Intergovernmental agreements are common practice across the world, especially between countries with similar interests. For instance, two or more countries may form a trade bloc where barriers to trade between the participating countries are eliminated or reduced. In most instances, such counties may form a common market where trade barriers have been replaced by common policies, regulations, and freedom of movement of factors of production, goods, and services. This kind of intergovernmental agreement is referred to as an economic union. The economic union is mainly established to increase efficiency and closer ties, either politically or culturally, between these countries. One such intergovernmental agreement is the Belgium-Luxembourg Economic Union (BLEU), an intergovernmental trade agreement between the neighboring nations of Luxembourg and Belgium.
Formation of BLEU
BLEU was formed through a treaty that was signed on July 21, 1921, between the two countries and effected after being ratified by the Luxembourg legislatures on December 22, 1922. Under this treaty, both countries were to collectively lift the economic frontiers and set their respective currencies (Luxembourg franc and Belgian franc) leading to the establishment of a monetary union (later replaced by the Euro). The initial treaty expired in 1972, extended for another 10 years until 1982 and finally for another 10 years in 1992. A new convention was signed on December 18, 2002, between the two nations.
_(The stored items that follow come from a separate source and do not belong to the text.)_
theorem holdsLeaves_recordTrees (leaves : List LeafRecord) :
    HoldsLeaves (leaves.map fun l => (l.freq.toNat, l.sym)) (leaves.map recordTree).reverse := by
  refine ⟨summed_recordTrees leaves, ((List.reverse_perm _).flatMap_right treeRecords).trans (.of_eq ?_)⟩
  rw [List.flatMap_map, List.map_eq_flatMap]
  rfl

/-- Settles O10: every merge keeps the leaves and the sums, and one tree is left. -/
theorem builderKeepsTheLeaves : Obligations.BuilderKeepsTheLeaves := by
  intro leaves
  refine ⟨buildTree_eq_none.trans List.map_eq_nil_iff, fun t ht => ?_⟩
  obtain ⟨hsum, hperm⟩ := treeMerges_of_buildTree ht ▸
    treeMerges_keeps holdsLeaves_merge _ (holdsLeaves_recordTrees leaves)
  have hperm : (treeRecords t).Perm (leaves.map fun l => (l.freq.toNat, l.sym)) := by simpa using hperm
  refine ⟨hperm, ?_⟩
  rw [(hsum t (List.mem_singleton_self t)).treeFreq_eq, (hperm.map Prod.fst).sum_eq, List.map_map]
  rfl

/-! ## Nodes and their depths -/

/-- The children of a tree's root. -/
def treeChildren : CodeTree → List CodeTree
  | .leaf _ _ => []
  | .node _ l r => [l, r]

/-- The nodes of a tree, each with the subtree below it. -/
def treeNodes : CodeTree → List CodeTree
  | .leaf f b => [.leaf f b]
  | .node f l r => .node f l r :: (treeNodes l ++ treeNodes r)

/-- The nodes of a tree with their depths. -/
def treeNodesAt : Nat → CodeTree → List (Nat × CodeTree)
  | d, .leaf f b => [(d, .leaf f b)]
  | d, .node f l r => (d, .node f l r) :: (treeNodesAt (d + 1) l ++ treeNodesAt (d + 1) r)

theorem map_treeNodesAt (d : Nat) (t : CodeTree) : (treeNodesAt d t).map Prod.snd = treeNodes t := by
  induction t generalizing d with
  | leaf f b => rfl
  | node f l r ihl ihr => simp [treeNodesAt, treeNodes, ihl, ihr]

/-- A leaf is a node at its depth. -/
theorem mem_treeNodesAt_of_leaf {t : CodeTree} {d k f : Nat} {b : Byte} (h : (f, b, k) ∈ treeLeaves d t) :
    (k, .leaf f b) ∈ treeNodesAt d t := by
  induction t generalizing d with
  | leaf g c =>
    obtain ⟨rfl, rfl, rfl⟩ : f = g ∧ b = c ∧ k = d := by simpa [treeLeaves] using h
    exact List.mem_singleton_self _
  | node g l r ihl ihr =>
    rw [treeLeaves, List.mem_append] at h
    exact List.mem_cons_of_mem _ (List.mem_append.2 (h.imp ihl ihr))

/-- The root is a node at its depth. -/
theorem root_mem_treeNodesAt (d : Nat) (t : CodeTree) : (d, t) ∈ treeNodesAt d t := by
  cases t <;> simp [treeNodesAt]

/-- A node is the root, or a child of a node one level up. -/
theorem parent_of_mem_treeNodesAt {t u : CodeTree} {d k : Nat} (h : (k, u) ∈ treeNodesAt d t) :
    (k = d ∧ u = t) ∨ ∃ j p, k = j + 1 ∧ (j, p) ∈ treeNodesAt d t ∧ u ∈ treeChildren p := by
  induction t generalizing d with
  | leaf f b => exact .inl (by simpa [treeNodesAt] using h)
  | node f l r ihl ihr =>
    rw [treeNodesAt, List.mem_cons, List.mem_append, Prod.mk.injEq] at h
    rcases h with h | h | h
    · exact .inl h
    · refine .inr ?_
      rcases ihl h with ⟨rfl, rfl⟩ | ⟨j, p, hj, hp, hu⟩
      · exact ⟨d, _, rfl, root_mem_treeNodesAt d _, by simp [treeChildren]⟩
      · exact ⟨j, p, hj, List.mem_cons_of_mem _ (List.mem_append_left _ hp), hu⟩
    · refine .inr ?_
      rcases ihr h with ⟨rfl, rfl⟩ | ⟨j, p, hj, hp, hu⟩
      · exact ⟨d, _, rfl, root_mem_treeNodesAt d _, by simp [treeChildren]⟩
      · exact ⟨j, p, hj, List.mem_cons_of_mem _ (List.mem_append_right _ hp), hu⟩

/-- Where every node sums its children, so does every subtree's, and no node exceeds the root. -/
theorem Summed.of_mem_treeNodesAt {t u : CodeTree} {d k : Nat} (h : Summed t) (hu : (k, u) ∈ treeNodesAt d t) :
    Summed u ∧ treeFreq u ≤ treeFreq t := by
  induction t generalizing d with
  | leaf f b =>
    obtain ⟨-, rfl⟩ : k = d ∧ u = .leaf f b := by simpa [treeNodesAt] using hu
    exact ⟨h, le_rfl⟩
  | node f l r ihl ihr =>
    rw [treeNodesAt, List.mem_cons, List.mem_append, Prod.mk.injEq] at hu
    rcases hu with ⟨-, rfl⟩ | hu | hu
    · exact ⟨h, le_rfl⟩
    · obtain ⟨hf, hl, -⟩ := h
      exact (ihl hl hu).imp_right fun hle => hle.trans (hf ▸ Nat.le_add_right _ _)
    · obtain ⟨hf, -, hr⟩ := h
      exact (ihr hr hu).imp_right fun hle => hle.trans (hf ▸ Nat.le_add_left _ _)

/-! ## The order in which nodes are taken -/

/-- No child of the first node is more frequent than a child of the second. -/
def ChildrenLe (u v : CodeTree) : Prop := ∀ x ∈ treeChildren u, ∀ y ∈ treeChildren v, treeFreq x ≤ treeFreq y

/-- One of two nodes took its children off the queue before the other did. -/
def ChildrenOrdered (u v : CodeTree) : Prop := ChildrenLe u v ∨ ChildrenLe v u

/-- Of two nodes whose children are ordered, the less frequent has the less frequent children, up to ties. -/
theorem childrenLe_of_treeFreq_le {u v : CodeTree} (hu : Summed u) (hv : Summed v) (ho : ChildrenOrdered u v)
    (hle : treeFreq u ≤ treeFreq v) : ChildrenLe u v := by
  rcases ho with ho | ho
  · exact ho
  · match u, v, hu, hv with
    | .leaf _ _, _, _, _ => simp [ChildrenLe, treeChildren]
    | .node _ _ _, .leaf _ _, _, _ => simp [ChildrenLe, treeChildren]
    | .node f l r, .node f' l' r', ⟨hf, _, _⟩, ⟨hf', _, _⟩ =>
      simp only [ChildrenLe, treeChildren, List.mem_cons, List.not_mem_nil, or_false, forall_eq_or_imp, forall_eq,
        treeFreq_node] at ho hle ⊢
      omega

/-- In a tree whose nodes sum their children and took them one after another, a node strictly deeper than another is no
more frequent (41 R131). -/
theorem treeFreq_le_of_deeper {t : CodeTree} (hsum : Summed t) (hord : (treeNodes t).Pairwise ChildrenOrdered)
    {k k' : Nat} {u v : CodeTree} (hu : (k, u) ∈ treeNodesAt 0 t) (hv : (k', v) ∈ treeNodesAt 0 t) (hlt : k' < k) :
    treeFreq u ≤ treeFreq v := by
  induction k' generalizing k u v with
  | zero =>
    obtain ⟨-, rfl⟩ := (parent_of_mem_treeNodesAt hv).resolve_right (by simp)
    exact (hsum.of_mem_treeNodesAt hu).2
  | succ k' ih =>
    obtain ⟨_, p', hk', hp', hv⟩ := (parent_of_mem_treeNodesAt hv).resolve_left (by simp)
    obtain ⟨j, p, rfl, hp, hu⟩ := (parent_of_mem_treeNodesAt hu).resolve_left (by omega)
    obtain rfl := Nat.succ.inj hk'
    have hparents : treeFreq p ≤ treeFreq p' := ih hp hp' (by omega)
    rw [← map_treeNodesAt 0, List.pairwise_map] at hord
    have hsymm : Std.Symm fun x y : Nat × CodeTree => ChildrenOrdered x.2 y.2 := ⟨fun _ _ h => h.symm⟩
    have hordered : ChildrenOrdered p p' := hord.forall hp hp' fun e => by cases e; omega
    exact childrenLe_of_treeFreq_le (hsum.of_mem_treeNodesAt hp).1 (hsum.of_mem_treeNodesAt hp').1 hordered hparents u hu
      v hv
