-- ==== Sys2Proof/Syntax.lean ====
section
/-! DEFINITION. The commands of the block (30_encoding.md rule R63, spec/opcode_table.json), and the source notation
of commands and programs (rules R67 to R69). -/

namespace Sys2Proof

/-- One constructor for each row of spec/opcode_table.json. The bit time is an unsigned integer (rule R62), so that an
instruction belongs to no width; which widths it fits is `Instr.wf`'s to say (log entry 21). -/
inductive Instr where
  /-- ILLEGAL: the command words with `t == 0`; the byte field stays readable (rules R63, R64). -/
  | illegal (b : Byte)
  /-- ENCODE b, t (rule R80). -/
  | encode (b : Byte) (t : Nat)
deriving DecidableEq, Repr

/-- A line of a program's source (rules R67 to R69). Operands are unbounded numbers: what is out of range is for the
assembler to refuse, never to truncate (rule R67). -/
inductive AsmLine where
  /-- `ENCODE <b>, <t>` (rule R67). -/
  | encode (b t : Nat)
  /-- `ENCODEBUF [<b0>, ..., <bn-1>], <t>` (rule R68). -/
  | encodeBuf (bs : List Nat) (t : Nat)
  /-- `ENCODESTR "<text>", <t>`, the text as its characters (rule R68). -/
  | encodeStr (text : List Char) (t : Nat)
  /-- `.word <w>` (rule R69). -/
  | word (w : Nat)
  /-- `RESET` (rule R69). -/
  | reset
  /-- `RESET @ <s>` (rule R69). -/
  | resetAt (step : Nat)
deriving DecidableEq, Repr

/-- A line of a program assembled for one width: what the host does with it (rule R69). -/
inductive HostLine (wT : Nat) where
  /-- Offer this command word until it is accepted. -/
  | offer (w : CommandWord wT)
  /-- Drive `rst = 1` in the first step in which every earlier command has been accepted and the block is idle. -/
  | reset
  /-- Drive `rst = 1` in exactly this step. -/
  | resetAt (step : Nat)
deriving DecidableEq, Repr

/-- A program's consumer policy (rule R69). -/
inductive Policy where
  /-- `out_ready = 1` in every step. -/
  | ready
  /-- `out_ready = 0` for the first `n` steps and 1 after. -/
  | stall (n : Nat)
deriving DecidableEq, Repr

end Sys2Proof
end

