-- ==== Sys2Proof/Machine/Encode.lean ====
section
/-! DEFINITION. ENCODE (40_encode.md): its acceptance, and the advance steps of the frame operation it starts. -/

namespace Sys2Proof.Machine

/-- ENCODE b, t offered to the block (rules R80, R84). Where `in_ready = 0` the command is not accepted and nothing
happens (rules R22, R132; log entry 11). A bit time that no word of this machine carries is refused, never truncated
(rules R62, R67; U11; log entry 21). -/
def execEncode (b : Byte) (t : Nat) (s : State) : Host.Outcome State Fault Refusal :=
  if t < 2 ^ s.wT then
    .next (s.offer (fun wT => Block.accept b (BitVec.ofNat wT t)))
  else .refused .operandOutOfRange

/-- Scan step, same level: extend the accumulator by one bit time (rule R85). -/
def Block.scanSame {wT : Nat} (r : Block wT) : Block wT :=
  { r with acc := r.acc + zextDelay r.t, idx := r.idx + 1#4 }

/-- Scan step, level change: push the accumulator, flip level, reset the accumulator to one bit time (rule R86). -/
def Block.scanChange {wT : Nat} (r : Block wT) : Block wT :=
  { r.emit r.acc with level := !r.level, acc := zextDelay r.t, idx := r.idx + 1#4 }

/-- Final push: the run that contains the stop bit (rule R87). -/
def Block.finalPush {wT : Nat} (r : Block wT) : Block wT := (r.emit r.acc).clearBusy

/-- `FRAME[IDX]` (rules R85, R86). -/
def Block.scannedBit {wT : Nat} (r : Block wT) : Bool := r.frame.getLsbD r.idx.toNat

/-- One advance step (rules R85 to R87). IDX from 10 to 15 has no rule (U10; log entry 7). -/
def Block.advance {wT : Nat} (r : Block wT) : Host.Outcome (Block wT) Fault Refusal :=
  if r.idx.toNat ≤ 8 then
    if r.scannedBit = r.level then .next r.scanSame else .next r.scanChange
  else if r.idx.toNat = 9 then .next r.finalPush
  else .fault .indexOutOfRange

end Sys2Proof.Machine
end

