-- ==== Sys2Proof/Tests/Slice0.lean ====
section
/-! SUPPORT. Tests, whose expected results are the spec's own examples and vectors, and one witness for the hypotheses
of each statement. -/

namespace Sys2Proof.Tests

open Sys2Proof Sys2Proof.Machine

/-! ## Well-formedness: each check refuses an ill-formed term -/

theorem test_wf_encode_zero_time : (Instr.encode 0x12 0).wf 16 = false := by decide
theorem test_wf_encode_wide_time : (Instr.encode 0x12 65536).wf 16 = false := by decide
theorem test_fits_wide_time : (Instr.encode 0x12 2).fits 1 = false := by decide
theorem test_wf_byte_range : (AsmLine.encode 256 1).wf 16 = false := by decide
theorem test_wf_time_zero : (AsmLine.encode 0 0).wf 16 = false := by decide
theorem test_wf_time_range : (AsmLine.encode 0 65536).wf 16 = false := by decide
theorem test_wf_buffer_empty : (AsmLine.encodeBuf [] 100).wf 16 = false := by decide
theorem test_wf_buffer_byte : (AsmLine.encodeBuf [0, 256] 100).wf 16 = false := by decide
theorem test_wf_text_empty : (AsmLine.encodeStr [] 100).wf 16 = false := by decide
theorem test_wf_text_char : (AsmLine.encodeStr [Char.ofNat 0x100] 100).wf 16 = false := by decide
theorem test_wf_word_range : (AsmLine.word 0x1000000).wf 16 = false := by decide
theorem test_width_zero : ¬ Config.widthOk 0 := by decide

/-! ## Decoding: words written from rule R60, `t` in bits 23 to 8 and `b` in bits 7 to 0 -/

/-- 95_test_vectors.md 2.3, first row. -/
theorem test_decode_encode : decode (wT := 16) 0b0000000001100100_01000001 = .encode 0x41 100 := by decide
/-- 95_test_vectors.md 2.3, second row. -/
theorem test_decode_illegal : decode (wT := 16) 0b0000000000000000_00010010 = .illegal 0x12 := by decide
/-- 95_test_vectors.md 2.3, fifth row: only the top half of `t` is set. -/
theorem test_decode_high_time : decodeTableWord 24 0x010000 = some (.encode 0x00 256) := by decide
/-- Rule R60 at `W_T = 1`: the word has nine bits, and bit 8 is `t`. -/
theorem test_decode_width_one : decodeBits 1 9 0b1_01000001 = .ok (.encode 0x41 1) := by rfl
/-- Rule R66: a shorter string of bits is no command. -/
theorem test_decode_too_short : decodeBits 16 8 0x12 = .error .wrongLength := by rfl
/-- Rule R66: nor is a longer one, and placing it does nothing. -/
theorem test_decode_too_long :
    decodeBits 16 32 0x006441 = .error .wrongLength ∧ State.reset.withFetchWord 32 0x006441 = State.reset := ⟨rfl, rfl⟩

/-! ## Source lines -/

/-- 95_test_vectors.md P1, whose line has a comment. -/
theorem test_parse_buffer :
    parseLine "ENCODEBUF [0x00, 0xFF], 100 ; expands".toList = some [.encodeBuf [0x00, 0xFF] 100] := by decide
/-- 95_test_vectors.md P2: `0x003441`, `0x003454`. -/
theorem test_assemble_text :
    assembleLine 16 (.encodeStr ['A', 'T'] 52) = some [.offer 0x003441, .offer 0x003454] := by decide

/-! ## Steps -/

/-- A port sample. -/
def sample (rst inValid : Bool) (b : Byte) (t : BitTime 16) (outReady : Bool) : Inputs 16 :=
  { rst := rst, inValid := inValid, inByte := b, inT := t, outReady := outReady }

/-- A machine with these registers, about to be driven with these samples. -/
def machOf (r : Block 16) (script : List (Inputs 16)) : Mach 16 := { Mach.atReset 16 with block := r, script := script }

/-- Its state. -/
def stateOf (r : Block 16) (script : List (Inputs 16)) : State := { wT := 16, mach := machOf r script }

/-- One field of the state an outcome answers. -/
def field {α : Type} (f : State → α) : Host.Outcome State Fault Refusal → Option α
  | .next s => some (f s)
  | .fault _ => none
  | .refused _ => none

/-- The registers of 95_test_vectors.md T1 after step 9: the run of five zeros is whole. -/
def midFrame : Block 16 :=
  { busy := true, fault := false, outv := false, outd := 100, level := false, acc := 500, t := 100, frame := 0x141,
    idx := 6 }

/-- T1 after step 15: the final push is due. -/
def pushDue : Block 16 :=
  { busy := true, fault := false, outv := false, outd := 100, level := true, acc := 100, t := 100, frame := 0x141,
    idx := 9 }

/-- T1 after step 5: the next bit continues the run. -/
def sameDue : Block 16 :=
  { busy := true, fault := false, outv := false, outd := 100, level := false, acc := 100, t := 100, frame := 0x141,
    idx := 2 }

/-- T1 after step 10: a delay is offered while the frame operation goes on. -/
def holding : Block 16 :=
  { busy := true, fault := false, outv := true, outd := 500, level := true, acc := 100, t := 100, frame := 0x141,
    idx := 7 }
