-- ==== Sys2Proof/Syntax.lean ====
section
/-! DEFINITION. The instructions and events of the opcode table: one constructor of `Instr` per row (02 R39 to R67,
95_what_each_step_holds.md), with the operand codes as types of their own. -/

namespace Sys2Proof

/-- A scope (02 R45). -/
inductive Scope | st | co | cl | di | pk | sy
  deriving DecidableEq, Repr

/-- A memory order (02 R45). -/
inductive Order | rlx | acq | rel | ar | sc
  deriving DecidableEq, Repr

/-- A scalar floating-point format (01 R18, 02 R61). -/
inductive FFmt | fp16 | bf16 | fp32 | fp64
  deriving DecidableEq, Repr

/-- The rounding field of a scalar floating-point instruction (02 R61); `dyn` selects FRM.MODE. -/
inductive Rm | rne | rtz | rdn | rup | rmm | dyn
  deriving DecidableEq, Repr

/-- The type codes of FCVT (02 R61). -/
inductive NumTy | fp16 | bf16 | fp32 | fp64 | sint64 | uint64 | sint32 | uint32
  deriving DecidableEq, Repr

/-- An element kind, VT.KIND (01 R21, 07 R213). -/
inductive VKind | sint | uint | fp | bf16 | e4m3 | e5m2 | fp4 | cb8 | rns
  deriving DecidableEq, Repr

/-- An element width, VT.SEW (01 R21). -/
inductive Sew | w8 | w16 | w32 | w64
  deriving DecidableEq, Repr

/-- The instructions with an I-format immediate that ADDI_IMM32 covers (02 R51). -/
inductive ImmOp | addi | andi | ori | xori | slti
  deriving DecidableEq, Repr

/-- The scalar loads (03 R83). -/
inductive LoadOp | ldb | ldbu | ldh | ldhu | ldw | ldwu | ldd
  deriving DecidableEq, Repr

/-- The scalar stores (03 R83). -/
inductive StoreOp | stb | sth | stw | std
  deriving DecidableEq, Repr

/-- The vector load forms (02 R63); `vld` with a non-zero `b` is the scaled transfer (08 R245). -/
inductive VLoadOp | vld | vlds | vldx | vldxO | vldff
  deriving DecidableEq, Repr

/-- The vector store forms (02 R63). -/
inductive VStoreOp | vst | vsts | vstx | vstxO | vstN
  deriving DecidableEq, Repr

/-- The atomic operations (02 R58, R63). -/
inductive VAmoOp | add | and | or | xor | min | max | minu | maxu | swap
  deriving DecidableEq, Repr

/-- How the host completes a device request (15 R433). -/
inductive HostStatus | success | poisoned | unsupported | aborted
  deriving DecidableEq, Repr

/-- What a Brulos flit asks for or answers (16 R444): the header's CLASS and OP, with the payload. The spec does not number
the values of OP, so the model keeps the meaning of each (log 22). -/
inductive FlitBody
  /-- A read of `len` bytes at a virtual address of the tenant on the target node. -/
  | load (va : Word) (len : Nat)
  /-- A posted write. -/
  | store (va : Word) (data : List Byte)
  /-- An atomic on `len` bytes: operation, operand, and the compare value of a CAS. -/
  | atomic (va : Word) (len : Nat) (op : Option VAmoOp) (x cmp : Word)
  /-- A reply with data. -/
  | reply (data : List Byte)
  /-- A reply that reports a fault by its cause code. -/
  | replyFault (cause : Nat)
  /-- A flit of a collective (16 R444); what it carries the spec does not say (log 57). -/
  | collective (data : List Byte)
  /-- A link-control NAK (16 R445). -/
  | nak
  /-- A link-control flit that carries only an acknowledgement. -/
  | idle
  deriving DecidableEq, Repr

/-- A Brulos flit (16 R444). -/
structure Flit where
  /-- Destination node. -/
  dst : BitVec 8
  /-- Source node. -/
  src : BitVec 8
  /-- Tenant of the request. -/
  tenant : TenantNo
  /-- Congestion mark. -/
  mark : Bool
  /-- Request tag, matched by the reply. -/
  tag : BitVec 12
  /-- Link sequence number. -/
  seq : BitVec 12
  /-- Last SEQ received in order. -/
  ack : BitVec 12
  /-- Class, operation and payload. -/
  body : FlitBody
  deriving DecidableEq, Repr

/-- What another member of a collective brings to it (16 R453): its OP word, its SEQ and its source elements, or the
index of its lowest faulting element. -/
structure Member where
  /-- The member's rank. -/
  rank : Nat
  /-- Descriptor word 0x00. -/
  opWord : Word
  /-- Descriptor word 0x18. -/
  seq : Word
  /-- Its elements, in order. -/
  elems : List Word
  /-- Its lowest faulting element, and whether the fault is poisoned data. -/
  stop : Option (Nat × Bool)
  deriving DecidableEq, Repr
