-- ==== Sys2Proof/Machine/NMap.lean ====
section
/-! DEFINITION. Reading and writing the sparse tables and the byte memory: entries with rising keys, none equal to the
value that an unlisted key reads as. -/

namespace Sys2Proof.Machine

open Sys2Proof

/-- The value at key `k`, `d` when it is not listed. -/
def NMap.get {α : Type} (d : α) : NMap α → Nat → α
  | [], _ => d
  | (j, v) :: r, k => if k < j then d else if k = j then v else NMap.get d r k

/-- The table with `v` at key `k`; a default value is not listed. -/
def NMap.set {α : Type} [DecidableEq α] (d : α) : NMap α → Nat → α → NMap α
  | [], k, v => if v = d then [] else [(k, v)]
  | (j, w) :: r, k, v =>
    if k < j then (if v = d then (j, w) :: r else (k, v) :: (j, w) :: r)
    else if k = j then (if v = d then r else (j, v) :: r)
    else (j, w) :: NMap.set d r k v

/-- Every key is at least `n`, keys rise and no value is the default. -/
def NMap.wfFrom {α : Type} [DecidableEq α] (d : α) : Nat → NMap α → Bool
  | _, [] => true
  | n, (j, v) :: r => decide (n ≤ j) && !decide (v = d) && NMap.wfFrom d (j + 1) r

/-- The canonical form of a table. -/
def NMap.wf {α : Type} [DecidableEq α] (d : α) (m : NMap α) : Bool := NMap.wfFrom d 0 m

/-- The table without the keys that satisfy `p`. -/
def NMap.dropWhere {α : Type} (p : Nat → Bool) (m : NMap α) : NMap α := m.filter fun e => !p e.1

/-- What an unlisted byte of memory reads as (log 4). -/
def unlistedByte : Byte := 0

/-- The byte at key `k`. -/
def Memory.byte (m : Memory) (k : Nat) : Byte := NMap.get unlistedByte m k

/-- The memory with byte `v` at key `k`. -/
def Memory.setByte (m : Memory) (k : Nat) (v : Byte) : Memory := NMap.set unlistedByte m k v

/-- The canonical form of memory: keys rise and no listed byte equals an unlisted one. -/
def Memory.wf (m : Memory) : Bool := NMap.wf unlistedByte m

/-- `n` bytes from key `k` upward. -/
def Memory.bytes (m : Memory) (k : Nat) : Nat → List Byte
  | 0 => []
  | n + 1 => m.byte k :: Memory.bytes m (k + 1) n

/-- The memory with the bytes `bs` from key `k` upward. -/
def Memory.setBytes (m : Memory) (k : Nat) : List Byte → Memory
  | [] => m
  | b :: bs => Memory.setBytes (m.setByte k b) (k + 1) bs

/-- Every byte of `n` from key `k` upward at its unlisted value. -/
def Memory.clear (m : Memory) (k n : Nat) : Memory := m.filter fun c => !(decide (k ≤ c.1) && decide (c.1 < k + n))

/-- A little-endian number (01 R17). -/
def leNat : List Byte → Nat
  | [] => 0
  | b :: bs => b.toNat + 256 * leNat bs

/-- The `n` low bytes of a number, least significant first. -/
def natLe : Nat → Nat → List Byte
  | _, 0 => []
  | v, n + 1 => BitVec.ofNat 8 v :: natLe (v / 256) n

end Sys2Proof.Machine
end

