/-- LDB (03 R83). -/
def execLdb (d a : Reg) (i : BitVec 14) (s : State) : Result := s.loadOp 4 d (s.ea a (i.signExtend 64)) 1 true
/-- LDBU (03 R83). -/
def execLdbu (d a : Reg) (i : BitVec 14) (s : State) : Result := s.loadOp 4 d (s.ea a (i.signExtend 64)) 1 false
/-- LDH (03 R83). -/
def execLdh (d a : Reg) (i : BitVec 14) (s : State) : Result := s.loadOp 4 d (s.ea a (i.signExtend 64)) 2 true
/-- LDHU (03 R83). -/
def execLdhu (d a : Reg) (i : BitVec 14) (s : State) : Result := s.loadOp 4 d (s.ea a (i.signExtend 64)) 2 false
/-- LDW (03 R83). -/
def execLdw (d a : Reg) (i : BitVec 14) (s : State) : Result := s.loadOp 4 d (s.ea a (i.signExtend 64)) 4 true
/-- LDWU (03 R83). -/
def execLdwu (d a : Reg) (i : BitVec 14) (s : State) : Result := s.loadOp 4 d (s.ea a (i.signExtend 64)) 4 false
/-- LDD (03 R83). -/
def execLdd (d a : Reg) (i : BitVec 14) (s : State) : Result := s.loadOp 4 d (s.ea a (i.signExtend 64)) 8 false
/-- STB (03 R83). -/
def execStb (d a : Reg) (i : BitVec 14) (s : State) : Result := s.storeOp 4 (s.ea a (i.signExtend 64)) 1 (s.reg d)
/-- STH (03 R83). -/
def execSth (d a : Reg) (i : BitVec 14) (s : State) : Result := s.storeOp 4 (s.ea a (i.signExtend 64)) 2 (s.reg d)
/-- STW (03 R83). -/
def execStw (d a : Reg) (i : BitVec 14) (s : State) : Result := s.storeOp 4 (s.ea a (i.signExtend 64)) 4 (s.reg d)
/-- STD (03 R83). -/
def execStd (d a : Reg) (i : BitVec 14) (s : State) : Result := s.storeOp 4 (s.ea a (i.signExtend 64)) 8 (s.reg d)
/-- A load with an IMM prefix (02 R52, 03 R83). -/
def execLoadImm32 (op : LoadOp) (d a : Reg) (i : BitVec 32) (s : State) : Result :=
  s.loadOp 8 d (s.ea a (i.signExtend 64)) (LoadOp.form op).1 (LoadOp.form op).2
/-- A store with an IMM prefix (02 R52, 03 R83). -/
def execStoreImm32 (op : StoreOp) (d a : Reg) (i : BitVec 32) (s : State) : Result :=
  s.storeOp 8 (s.ea a (i.signExtend 64)) (StoreOp.width op) (s.reg d)
/-- c.ldd (02 R48). -/
def execCLdd (d : Reg) (k : BitVec 5) (s : State) : Result :=
  if s.me.ctl.ldv then s.loadOp 2 d (s.reg s.me.ctl.ld + word (8 * k.toNat)) 8 false else s.trap s.illegal
/-- c.ldw (02 R48). -/
def execCLdw (d : Reg) (k : BitVec 5) (s : State) : Result :=
  if s.me.ctl.ldv then s.loadOp 2 d (s.reg s.me.ctl.ld + word (4 * k.toNat)) 4 true else s.trap s.illegal
/-- c.std (02 R48). -/
def execCStd (d : Reg) (k : BitVec 5) (s : State) : Result :=
  if s.me.ctl.ldv then s.storeOp 2 (s.reg s.me.ctl.ld + word (8 * k.toNat)) 8 (s.reg d) else s.trap s.illegal

end Sys2Proof.Machine
end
Although most of the aims of BLEU have largely been taken up by the Benelux Union (between Luxembourg, Belgium, and the Netherlands) and the European Union, it has remained more relevant in deciding exact measures than the other organizations.
Structure of the Union
From the onset, the structure of BLEU was based on the economic leadership of Belgium. A Mixed Administrative Council comprising of one representative from Luxembourg and two from Belgium was set up and tasked with administering the customs union. In 1935, a Mixed Administrative Commission was set up and tasked with advising the two governments on matters relating to external trade. According to the 2002 Convention, the Union comprises of three organs; Board of Custom, Administrative Commission, and Committee of Ministers. The Committee of Ministers is responsible for making decisions necessary for the functioning of the Union. The Administrative Commission is responsible for the application of the Convention and liaison between the two governments while the Board of Customs, composed of high ranking customs official from both countries, is responsible for providing for administrative uniformity within BLEU with respect to customs, taxes, and common excises.
Impact of the Union
The Belgium–Luxembourg Economic Union is the world’s 13th largest export economy. In 2017, it exported US$344 billion worth of goods and services and imported US$406 billion, resulting in a negative trade balance. The major export products from the Union are refined petroleum, cars, human and animal blood, packaged medicament, and diamond. Its major export destination includes the Netherlands, Germany, the United Kingdom, France, and Italy. The major products imported by the Union include crude and refined petroleum and cars.